35. Viviana
"Mama, you hide and I'll count to sixty-seven!" Dante slaps his hands over his eyes and turns to the nearest tree.
I laugh and groan simultaneously. "I thought we were on a walk."
Hands still over his eyes, he turns to face me. "Walks are boring. I want to play hide-and-seek!"
Considering this is the first walk Dante and I have taken on a weekday while the sun is still up, I don't find it boring at all.
Mikhail didn't come into the office at all today, but he texted me at quarter to four. No more business today. Head home.
Calling the mansion "home" felt like a slap in the face at first—a reminder of our shouting match this morning. Then Pyotr pulled down the drive towards the mansion and I realized… I like it here.
And I mean, yeah, of course I do. What kind of person is upset when they come home to a personal chef making five-star dinners and enough clean toilets for a whole football team? Mikhail lives in a kind of luxury that I didn't even have growing up. My father was don of the Giordano mafia family, but he wasn't God. Which is almost who you have to be to live the way Mikhail does.
But it's more than the luxury. It's also the ancient oaks and the sprawling lawn. The stone trail that winds through meticulously landscaped gardens. It's the vines that twine around the bars of the wrought-iron fence and the birds that flit from post to post.
It's the fact that my son greeted me at the door the moment I walked in, his arms around my legs and a smile on his face.
"Let's go for a walk!" he declared.
Five minutes later, here we are.
The guards trailing a respectable distance behind us at all times are a bit of a dark cloud on the otherwise beautiful day, but hey, nothing can be completely perfect, right?
"Mama!" Dante has pulled his hands away from his eyes and is blinking at the brightness. "You're supposed to go hide!"
"Fine, but sixty-seven is kind of a big number. What if we do fifteen?"
He shakes his head, his hair flopping over his forehead. "I can count high now. Today, I counted to sixty-seven. Mrs. Steinman said it was a big im-poo-ver-ment." He sounds the word out slowly and shakes his head. "What's that word?"
"Improvement."
He beams. "Yeah, it's a big improvement. So I'll count and you hide, okay?"

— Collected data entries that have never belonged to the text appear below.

/-- R307. The first check that enabling a port fails, 0 when none does. -/
def State.tioCheck (s : State) (t g : Nat) : Nat :=
  let p := s.fld F.TIO_GRP_CFG_PAV t g
  let e := s.fld F.TIO_GRP_CFG_EP t g
  let mul := s.fld F.TIO_GRP_CFG_BITMUL t g
  let d := s.fld F.TIO_GRP_DECL_DECL t g
  let fab := p + 32 * e
  if s.fld F.TIO_GRP_CFG_SER t g = 3 ∨ mul < 1 ∨ 200 < mul ∨ 2000000 < mul * s.freq then 1
  else if !(if s.flag F.TIO_GRP_CFG_DIR t g then s.declJoins d 4 fab 2 (t + 31 * 8) else s.declJoins d 1 t 4 fab) then 2
  else if !(s.flag F.CFG_FEP_STAT_ACTIVE p e && s.flag F.CFG_FEP_MODE p e &&
      !bitOf (s.fld F.CFG_FEP_STAT_SLOTS p e) (s.fld F.TIO_GRP_CFG_SLOT t g)) then 3
  else if s.fld F.TIO_GRP_LAT_LAT t g < s.tioLatMin t g then 4
  else 0

/-- The pin-bus slot of a port is taken or freed. -/
def State.tioSlot (s : State) (t g : Nat) (b : Bool) : State :=
  let p := s.fld F.TIO_GRP_CFG_PAV t g
  let e := s.fld F.TIO_GRP_CFG_EP t g
  s.setFld F.CFG_FEP_STAT_SLOTS (Machine.setBit (s.fld F.CFG_FEP_STAT_SLOTS p e) (s.fld F.TIO_GRP_CFG_SLOT t g) b) p e

/-- A port stops: its slot is free, and nothing is in flight. -/
def State.tioStop (s : State) (t g : Nat) : State :=
  { (s.tioSlot t g false).setFlag F.TIO_GRP_CFG_EN false t g with tio := tdel s.tio (t, g) }

/-- R307. A write of TIO_GRP_g_CFG. -/
def State.tioCfgWrite (s : State) (t g v : Nat) : State :=
  let old := s.regN .TIO_GRP_CFG t g
  let v := v &&& RegId.TIO_GRP_CFG.row.rw.toNat
  if bitOf old 0 then
    let s := if v / 2 = old / 2 then s else s.tioFlag F.TIO_GRP_STAT_WR_IGN t g
    if bitOf v 0 then s else s.tioStop t g
  else
    let s := s.setRegN .TIO_GRP_CFG (v / 2 * 2) t g
    if !bitOf v 0 then s
    else
      let e := s.tioCheck t g
      let s := s.setFld F.TIO_GRP_STAT_ERR e t g
      let s := if e = 0 ∨ e = 4 then s.setRegN .TIO_GRP_LMIN (s.tioLatMin t g) t g else s
      if e = 0 then
        let s := (s.setFlag F.TIO_GRP_CFG_EN true t g |>.setFlag F.TIO_GRP_STAT_DEGRADED false t g).tioSlot t g true
        if s.flag F.TIO_GRP_CFG_DIR t g && s.flag F.TIO_GRP_CFG_OWNER t g then s.setH .pinOe 255 t g else s
      else s

/-- R307. A write of TIO_GRP_g_CFG with EN = 1. -/
def execTioEnable (t g : Nat) (v : Word) (s : State) : Host.Outcome State Fault Refusal :=
  wrOut .TIO_GRP_CFG v (s.tioCfgWrite t g v.toNat)

/-- R307. A write of DECL or LAT: taken while EN is 0. -/
def State.tioWordWrite (s : State) (t g : Nat) (id : RegId) (v : Word) : State :=
  if s.flag F.TIO_GRP_CFG_EN t g then s.tioFlag F.TIO_GRP_STAT_WR_IGN t g
  else s.setReg id ((v.zeroExtend 64) &&& id.row.rw) t g

/-- R311. A write of TIO_ANCHOR: taken while every group has EN = 0; the fraction is 0. -/
def State.tioAnchorWrite (s : State) (t : Nat) (v : DWord) : State :=
  if (List.range 18).any fun g => s.flag F.TIO_GRP_CFG_EN t g then s
  else s.setReg .TIO_ANCHOR ((v >>> 16) <<< 16) t

/-- A group's port runs, in a direction. -/
def State.tioRuns (s : State) (t g : Nat) (out : Bool) : Bool :=
  s.flag F.TIO_GRP_CFG_EN t g && s.flag F.TIO_GRP_CFG_OWNER t g && s.flag F.TIO_GRP_CFG_DIR t g == out

/-- The words of a port in flight. -/
def State.tioOf (s : State) (t g : Nat) : List (Time × Nat) := tget s.tio (t, g) []
/-- Replace them. -/
def State.setTio (s : State) (t g : Nat) (l : List (Time × Nat)) : State := { s with tio := tput s.tio (t, g) l }

/-- R303. With LVDS, the bits of odd pins read 0. -/
def lvdsIn (r w : Nat) : Nat := foldS (fun i v => setBitsOf v (r * (2 * i + 1)) r 0) (List.range 4) w

/-- R304. A word has crossed the balls of an input port: `ts` is the time of its first bit after the pin-group trim. -/
def execTioInputWord (t g : Nat) (ts : Time) (word : Nat) (s : State) : Host.Outcome State Fault Refusal :=
  if s.tioRuns t g false then
    let r := s.tioR t g
    let w := word % 2 ^ (8 * r)
    .next (s.setTio t g (s.tioOf t g ++ [(ts, if s.flag F.TIO_GRP_CFG_LVDS t g then lvdsIn r w else w)]))
  else .next s

/-- R304. The oldest word, which reached the endpoint at `arrived`, is presented: at the first edge at or after ts + LAT,
or at arrival when that is later. -/
def execTioWordPresent (t g : Nat) (arrived : Time) (s : State) : Host.Outcome State Fault Refusal :=
  match s.tioOf t g with
  | [] => .next s
  | (ts, w) :: rest =>
    if s.tioRuns t g false then
      let due := ts + BitVec.ofNat 64 (s.regN .TIO_GRP_LAT t g)
      let now := s.pavTime (s.fld F.TIO_GRP_CFG_PAV t g)
      if !atOrAfter now due then .next s
      else
        let late := later arrived due
        let s := s.setTio t g rest |>.setH .tioVal w t g |>.setH .tioLateBit (b2n late) t g
        if late then .next ((s.addFld F.TIO_GRP_LATE_CNT_COUNT 1 t g).tioFlag F.TIO_GRP_STAT_LATE t g) else .next s
    else .next s

/-- R305. The endpoint raises WSTB for boundary n; `word` is what the fabric writes in that cycle. -/
def execTioWstb (t g n : Nat) (word : Option Nat) (s : State) : Host.Outcome State Fault Refusal :=
  if s.tioRuns t g true then
    match word with
    | some w => .next (s.setTio t g (s.tioOf t g ++ [(s.tioBoundary t g n, w % 2 ^ (8 * s.tioR t g))]))
    | none => .next s
  else .next s

/-- R303, R305. The level of each pin after a word has left: its last bit; of a pair, the even pin's. -/
def State.tioPins (s : State) (t g w : Nat) : Nat :=
  let r := s.tioR t g
  foldS (fun i v =>
    if i % 2 = 1 ∧ s.flag F.TIO_GRP_CFG_LVDS t g then v else Machine.setBit v i (bitOf w (r * i + r - 1)))
    (List.range 8) (s.h .pinOut t g)

/-- R305. The oldest word, which reached the tower at `arrived`, leaves at its boundary; one that came later than 2.0 ns
before it is discarded as late. -/
def execTioOutputWord (t g : Nat) (arrived : Time) (s : State) : Host.Outcome State Fault Refusal :=
  match s.tioOf t g with
  | [] => .next s
  | (b, w) :: rest =>
    if s.tioRuns t g true then
      let s := s.setTio t g rest
      if later arrived (b - BitVec.ofNat 64 (s.nsUnits 2)) then
        .next ((s.addFld F.TIO_GRP_LATE_CNT_COUNT 1 t g).tioFlag F.TIO_GRP_STAT_LATE t g)
      else .next (s.setH .pinOut (s.tioPins t g w) t g |>.setH .pinOe 255 t g)
    else .next s

end Sys2Proof.Machine
end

Two weeks ago, he couldn't count past fifteen. His teacher kept sending me passive-aggressive emails to work with him at home since "he should be able to count to twenty-five by now."
"Okay," I agree. "I'll hide."
Dante turns back to the tree and starts counting like it's a race to sixty-seven. I stand and listen as he flies right past fifteen like it's nothing. It's incredible. I want to cheer him on, but there isn't time. I jog down the path and duck down behind a bush that is way too small.
I keep expecting him to bring up our conversation at breakfast this morning. The way Mikhail snapped at him. About wanting to go back to his old school and see his old friends. But Dante seems… fine.
He's learning a lot, we have more time together, and he's safe. These are all good things… So why does it still feel wrong?
Dante pops his head over the bush. "Found you!"
"Wow. That was fast." My knees go snap, crackle, and pop as I stand up. Getting older is no joke.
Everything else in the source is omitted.